In the entries below, find each line with the word "opFree" and return it.

_ _ _ _ _

/-- The eight descriptors (Table WK-2): admitted (R288, R298), and their effects (R246, R247, R292, R293, R351, R580, R665). -/
def Obligations.DescriptorsTakeEffect : Prop :=
  (∀ (w r : Nat) (d : Desc) (u s : State),
    s.decides w r d u ∧ d.op = opNop ∧ u.inShare w d = true →
    exec (.nop w r) s = .next (u.takeIn w r d (s.submitOf w r) false)) ∧
  (∀ (w r : Nat) (d : Desc) (u s : State),
    s.decides w r d u ∧ d.op = opRun ∧ u.inShare w d = true ∧ (match u.planOf w d.planId with | some p => u.fencedWriter w (u.nameOf w d.addr d.objA 1) p.plan | none => none) = none →
    exec (.run w r) s = .next (u.takeIn w r d (s.submitOf w r) false)) ∧
  (∀ (w r : Nat) (d : Desc) (u s : State),
    s.decides w r d u ∧ d.op = opAlloc ∧ u.inShare w d = true →
    exec (.alloc w r) s = .next (u.takeIn w r d (s.submitOf w r) false)) ∧
  (∀ (w r : Nat) (d : Desc) (u s : State),
    s.decides w r d u ∧ d.op = opFree ∧ u.inShare w d = true →
    exec (.free w r) s = .next (u.takeIn w r d (s.submitOf w r) false)) ∧
  (∀ (w r : Nat) (d : Desc) (u s : State),
    s.decides w r d u ∧ d.op = opLoadPlan ∧ u.inShare w d = true →
    exec (.loadPlan w r) s = .next (u.takeIn w r d (s.submitOf w r) false)) ∧
  (∀ (w r : Nat) (d : Desc) (u s : State),
    s.decides w r d u ∧ d.op = opDmaIn ∧ u.inShare w d = true →
    exec (.dmaIn w r) s = .next (u.takeIn w r d (s.submitOf w r) false)) ∧
  (∀ (w r : Nat) (d : Desc) (u s : State),
    s.decides w r d u ∧ d.op = opDmaOut ∧ u.inShare w d = true →
    exec (.dmaOut w r) s = .next (u.takeIn w r d (s.submitOf w r) false)) ∧
  (∀ (w r : Nat) (d : Desc) (u s : State),
    s.decides w r d u ∧ d.op = opFlush ∧ u.inShare w d = true →
    exec (.flush w r) s = .next (u.takeIn w r d (s.submitOf w r) false)) ∧
  (∀ (w r : Nat) (d : Desc) (u s : State),
    s.decides w r d u ∧ d.op = opNop ∧ w < 64 ∧ r < 4 ∧ s.on (WS.CPL_CFG_LOC w) = false ∧ s.ck.reshard = [] →
    inCasket (s.recordAt w) 32 = true ∧ s.inGrant w (s.recordAt w) 32 false = true →
    leaves (.nop w r) s (fun t => t.rd (WS.RING_HEAD w r) = (s.rd (WS.RING_HEAD w r) + 1) % s.ringSize w r
          ∧ t.submits w r = (s.submits w r).drop 1 ∧ t.rd (WK_SCHED.ADMIT_CNT d.cls) = satBits 32 (s.rd (WK_SCHED.ADMIT_CNT d.cls) + 1)
          ∧ t.req s.sch.nextRid = none
          ∧ fieldAt (t.dpaRead (s.recordAt w) 32) 0 2 = finalOutcome d.cls d.due s.tick (s.sch.overloaded.contains (ringKey w r))
          ∧ fieldAt (t.dpaRead (s.recordAt w) 32) 2 2 = d.tag % 65536 ∧ fieldAt (t.dpaRead (s.recordAt w) 32) 8 8 = s.tick % 2 ^ 64
          ∧ sameMemoryBut (s.recordAt w) 32 s t)) ∧
  (∀ (w r : Nat) (d : Desc) (u s : State),
    s.decides w r d u ∧ d.op = opRun ∧ u.inShare w d = true ∧ unitClaims (u.claimsOf w d) ≠ [] ∧ s.gsesOut = [] ∧ (match u.planOf w d.planId with | some p => u.fencedWriter w (u.nameOf w d.addr d.objA 1) p.plan | none => none) = none →
    leaves (.run w r) s (fun t => t.mem = s.mem ∧ t.sch.nextRid = s.sch.nextRid + 1
          ∧ (t.req s.sch.nextRid).map (fun q => (q.op, q.phase, q.tag, q.ws, q.ring))
              = some (d.op, RPhase.waiting, d.tag, w, r)
          ∧ (t.req s.sch.nextRid).map (fun q => (q.est, q.submit, q.admitTick, q.loan))
              = some (unitClaims (u.claimsOf w d), s.submitOf w r, s.tick, false)
          ∧ ∀ k ∈ s.sch.reqs, k.1 ≠ s.sch.nextRid → t.req k.1 = s.req k.1)) ∧
  (∀ (w r : Nat) (d : Desc) (u s : State),
    s.decides w r d u ∧ d.op = opDmaIn ∧ u.inShare w d = true ∧ unitClaims (u.claimsOf w d) ≠ [] →
    leaves (.dmaIn w r) s (fun t => t.mem = s.mem ∧ t.sch.nextRid = s.sch.nextRid + 1
          ∧ (t.req s.sch.nextRid).map (fun q => (q.op, q.phase, q.tag, q.ws, q.ring))
              = some (d.op, RPhase.waiting, d.tag, w, r)
          ∧ (t.req s.sch.nextRid).map (fun q => (q.est, q.submit, q.admitTick, q.loan))
              = some (unitClaims (u.claimsOf w d), s.submitOf w r, s.tick, false)
          ∧ ∀ k ∈ s.sch.reqs, k.1 ≠ s.sch.nextRid → t.req k.1 = s.req k.1)) ∧
  (∀ (w r : Nat) (d : Desc) (u s : State),
    s.decides w r d u ∧ d.op = opDmaOut ∧ u.inShare w d = true ∧ unitClaims (u.claimsOf w d) ≠ [] →
    leaves (.dmaOut w r) s (fun t => t.mem = s.mem ∧ t.sch.nextRid = s.sch.nextRid + 1
          ∧ (t.req s.sch.nextRid).map (fun q => (q.op, q.phase, q.tag, q.ws, q.ring))
              = some (d.op, RPhase.waiting, d.tag, w, r)
          ∧ (t.req s.sch.nextRid).map (fun q => (q.est, q.submit, q.admitTick, q.loan))
              = some (unitClaims (u.claimsOf w d), s.submitOf w r, s.tick, false)
          ∧ ∀ k ∈ s.sch.reqs, k.1 ≠ s.sch.nextRid → t.req k.1 = s.req k.1)) ∧
  (∀ (w r k : Nat) (d : Desc) (u s : State),
    s.decides w r d u ∧ d.op = opAlloc ∧ s.allocHome w d.place = some k ∧ 3 ≤ k ∧ placeKeep d.place = false →
    leaves (.alloc w r) s (fun t => t.req s.sch.nextRid = none ∧ (t.objOf w d.objA).map (fun o => (o.tiles, o.home, o.place, o.addrs))
          = some (d.count, k, d.place, (List.range d.count).map (fun i => d.objB + i * tileSize)))) ∧
  (∀ (w r : Nat) (d : Desc) (u s : State),
    s.decides w r d u ∧ d.op = opFree ∧ d.addr = false ∧ s.sch.reqs.all (fun e => !(decide (e.2.ws = w) && e.2.held.contains d.objA)) = true →
    leaves (.free w r) s (fun t => t.objOf w d.objA = none ∧ t.req s.sch.nextRid = none
          ∧ t.ck.slots.all (fun e => decide (e.2.ws ≠ w ∨ e.2.obj ≠ d.objA)) = true)) ∧
  (∀ (w r : Nat) (d : Desc) (u s : State),
    s.decides w r d u ∧ d.op = opLoadPlan ∧ d.objA = 0 →
    leaves (.loadPlan w r) s (fun t => t.planOf w d.planId = none ∧ t.req s.sch.nextRid = none)) ∧
  (∀ (w r a k : Nat) (d : Desc) (e : Slot) (u s : State),
    s.decides w r d u ∧ d.op = opFlush ∧ s.dirtyCopies w (s.nameOf w d.addr d.objA 1) = [a] ∧ mapFind s.ck.slots a = some e →
    s.homeAddr e.ws e.obj e.tile = some k ∧ k + tileSize ≤ hbmSize ∧ s.ck.reshard = [] ∧ hbmSize ≤ s.recordAt w →
    leaves (.flush w r) s (fun t => t.dpaRead k tileSize = s.dpaRead a tileSize ∧ t.req s.sch.nextRid = none
          ∧ (mapFind t.ck.slots a).map (·.dirty) = some false)) ∧
  (∀ (rid : Nat) (r : Req) (p : PlanSlot) (s : State),
    s.req rid = some r ∧ r.op = opLoadPlan ∧ r.slot = some p ∧ r.want = [] ∧ s.waits rid = false →
    exec (.modelLoadComplete rid) s = .next (((s.modReq rid (fun q => { q with slot := none, prior := none })).retirePlan r.ws r.planId
            r.prior).endReq rid (if p.streamed = true then ocModelStreamed else finalOutcome r.cls r.deadline s.tick r.overload) 0)
        ∧ leaves (.modelLoadComplete rid) s (fun t => t.planOf r.ws r.planId = s.planOf r.ws r.planId ∧ t.req rid = none))

/-- Dispatch (R299), preemption (R302, R303), and the ends of requests (R17, R308, R309, R330). -/
def Obligations.DispatchYieldsAndEnds : Prop :=
  (∀ (u rid : Nat) (r : Req) (s : State),
    s.firstWaiting (fun q => q.claims u && !q.loan) = none ∧ s.firstWaiting (fun q => q.claims u) = some (rid, r) →
    exec (.dispatch u) s = .next (if r.est.all (fun e => s.unitGiven rid e.1) = true then s.start rid r else s)) ∧
  (∀ (u rid k : Nat) (r q : Req) (s : State),
    s.firstWaiting (fun x => x.claims u) = some (rid, r) →
    s.req k = some q ∧ (k, q) ∈ s.sch.reqs ∧ q.phase = .waiting ∧ q.claims u = true →
    lexLt q.dispatchKey r.dispatchKey = false) ∧
  (∀ (u rid : Nat) (r : Req) (s : State),
    s.firstWaiting (fun q => q.claims u && !q.loan) = some (rid, r) →
    exec (.dispatch u) s = .next
          (let t := (mapKeys (fun _ q => decide (q.phase = .running) && q.loan && r.est.any (fun e => q.claims e.1 && !s.unitFree e.1)
                && !(decide (r.cls = 0) && decide (q.cls = 0) && decide (q.deadline ≤ r.deadline))) s.sch.reqs).foldl
              (fun t v => t.preempt v false) s
           match t.firstWaiting (fun q => q.claims u) with
           | none => t
           | some (k, q) => if q.est.all (fun e => t.unitFree e.1
               && (t.firstWaiting (fun x => x.claims e.1)).any (fun x => x.1 == k)) = true then t.start k q else t)) ∧
  (∀ (rid : Nat) (r : Req) (s : State),
    s.req rid = some r →
    let t := s.start rid r;
        (t.req rid).map (fun q => (q.phase, q.est, q.tag)) = some (.running, r.est, r.tag)
        ∧ (∀ p ∈ r.pages, s.bst p = .ready → t.bst p = .active) ∧ (∀ e ∈ s.sch.reqs, e.1 ≠ rid → (t.req e.1).map (fun q => { q with ports := [] }) = (s.req e.1).map (fun q => { q with ports := [] }))) ∧
  (∀ (rid : Nat) (r : Req) (s : State),
    s.req rid = some r ∧ r.phase = .waiting ∧ r.cls ≤ 1 ∧ r.deadline ≠ 0 →
    r.deadline < s.tick + r.est.foldl (fun n e => if n < e.2 then e.2 else n) 0 →
    exec (.latestStartReached rid) s = .next ((mapKeys (fun _ q => decide (q.phase = .running) && r.est.any (fun e => q.claims e.1)
          && (decide (r.cls < q.cls)
            || (decide (q.cls = r.cls) && (decide (q.deadline = 0) || decide (r.deadline < q.deadline))))) s.sch.reqs).foldl
          (fun t v => t.preempt v false) s)) ∧
  (∀ (rid p : Nat) (ovl : Bool) (r : Req) (s : State),
    s.req rid = some r ∧ r.yieldBy = some (p, ovl) ∧ r.phase = .running ∧ r.ends = none ∧ s.yieldsNow rid r p = true ∧ s.workDone rid r = false →
    leaves (.preemptionYield rid) s (fun t =>
          (t.req rid).map (fun q => (q.phase, q.yieldBy, q.ports, q.preempts, q.est)) = some (.waiting, none, [], r.preempts + 1, r.est)
          ∧ t.rd WK_SCHED.PREEMPT_CNT = satBits 32 (s.rd WK_SCHED.PREEMPT_CNT + 1)
          ∧ ∀ e ∈ s.sch.reqs, e.1 ≠ rid → (t.req e.1).map (fun q => { q with ports := [] }) = (s.req e.1).map (fun q => { q with ports := [] }))) ∧
  (∀ (rid : Nat) (r : Req) (s : State),
    s.req rid = some r ∧ s.workDone rid r = true →
    exec (.requestEnd rid) s = .next ((s.endReq rid (finalOutcome r.cls r.deadline s.tick r.overload)
          (if (r.claims 12 = true ∨ r.claims 13 = true) ∧ r.onFacet = false then 0 else r.causeBits)).finish rid)) ∧
  (∀ (rid : Nat) (r : Req) (o : Ending) (s : State),
    mapFind s.sch.reqs rid = some r ∧ r.ends = some o ∧ r.abft = none →
    exec (.requestEnd rid) s = .next (s.finish rid)) ∧
  (∀ (rid : Nat) (r : Req) (a : Abft) (s : State),
    mapFind s.sch.reqs rid = some r ∧ r.gone = true ∧ r.abft = some a ∧ (s.endedStep rid a.f).isSome = true ∧ a.tick = s.tick ∧ a.nonfinite = false →
    exec (.requestEnd rid) s = .next (((s.modReq rid (fun q => { q with abft := none })).detectC1 0x08 (pgFct a.f 1) a.core rid).finish rid)) ∧
  (∀ (rid : Nat) (r : Req) (s : State),
    s.req rid = some r ∧ r.cls = 0 ∧ r.deadline < s.tick →
    exec (.deadlineMissed rid) s = .next (s.endReq rid ocDeadlineMissed 0)) ∧
  (∀ (rid : Nat) (r : Req) (s : State),
    s.req rid = some r ∧ (r.cls ≠ 0 ∨ s.tick ≤ r.deadline) →
    exec (.deadlineMissed rid) s = .next s)

/-- The audit of the blocks' states (R312 to R317). -/
def Obligations.StateAuditCountsAndFences : Prop :=
  (∀ (l : List Nat) (s : State),
    s.tick % 100 = 0 ∧ s.pm ≤ 1 ∧ (s.on WK_SCHED.AUDIT_DIS = false ∨ s.sentinel = true) ∧ s.sch.audited < s.tick →
    exec (.stateAudit l) s = .next
          (let t := (auditedPages.filter (pagePresent s.part)).foldl (fun t p => t.auditPage l p) (s.setSch { s.sch with audited := s.tick })
           if s.stage = 8 then t.rowsTick else t)) ∧
  (∀ (l : List Nat) (s : State),
    s.tick % 100 = 0 ∧ (2 ≤ s.pm ∨ (s.on WK_SCHED.AUDIT_DIS = true ∧ s.sentinel = false)) ∧ s.sch.audited < s.tick →
    exec (.stateAudit l) s = .next
          (let t := s.setSch { s.sch with audited := s.tick }
           if s.stage = 8 then t.rowsTick else t)) ∧
  (∀ (l : List Nat) (s : State),
    s.tick % 100 ≠ 0 ∨ s.tick ≤ s.sch.audited →
    exec (.stateAudit l) s = .next s) ∧
  (∀ (page : Nat) (l : List Nat) (s : State),
    s.examined page = false →
    s.auditPage l page = s.setBlk page { s.blk page with mism := 0 }) ∧
  (∀ (page : Nat) (l : List Nat) (s : State),
    s.examined page = true ∧ l.contains page = false ∧ s.on WK_SCHED.AUDIT_INJ_EN = false →
    s.auditPage l page = s.setBlk page { s.blk page with mism := 0 }) ∧
  (∀ (page : Nat) (l : List Nat) (s : State),
    s.examined page = true ∧ l.contains page = true ∧ (s.blk page).mism = 0 →
    s.auditPage l page = (((s.inc WK_SCHED.AUDIT_MISMATCH_CNT).wr WK_SCHED.AUDIT_LAST_PAGE page).setBlk page
          { s.blk page with mism := 1 })) ∧
  (∀ (page : Nat) (l : List Nat) (s : State),
    s.examined page = true ∧ l.contains page = true ∧ 1 ≤ (s.blk page).mism ∧ page < 0x100 ∧ (page < 0x020 ∨ 0x028 ≤ page) →
    s.sch.reqs = [] ∧ s.guest.accepted = false →
    (s.auditPage l page).bst page = .fenced ∧ ((s.auditPage l page).blk page).cause = causeAudit
        ∧ (s.auditPage l page).rd WK_SCHED.AUDIT_FENCE_CNT = satBits 32 (s.rd WK_SCHED.AUDIT_FENCE_CNT + 1)
        ∧ (s.auditPage l page).rd WK_SCHED.AUDIT_LAST_PAGE = page)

_ _ _ _ _

◆ **Result below**
    s.decides w r d u ∧ d.op = opFree ∧ u.inShare w d = true →
    s.decides w r d u ∧ d.op = opFree ∧ d.addr = false ∧ s.sch.reqs.all (fun e => !(decide (e.2.ws = w) && e.2.held.contains d.objA)) = true →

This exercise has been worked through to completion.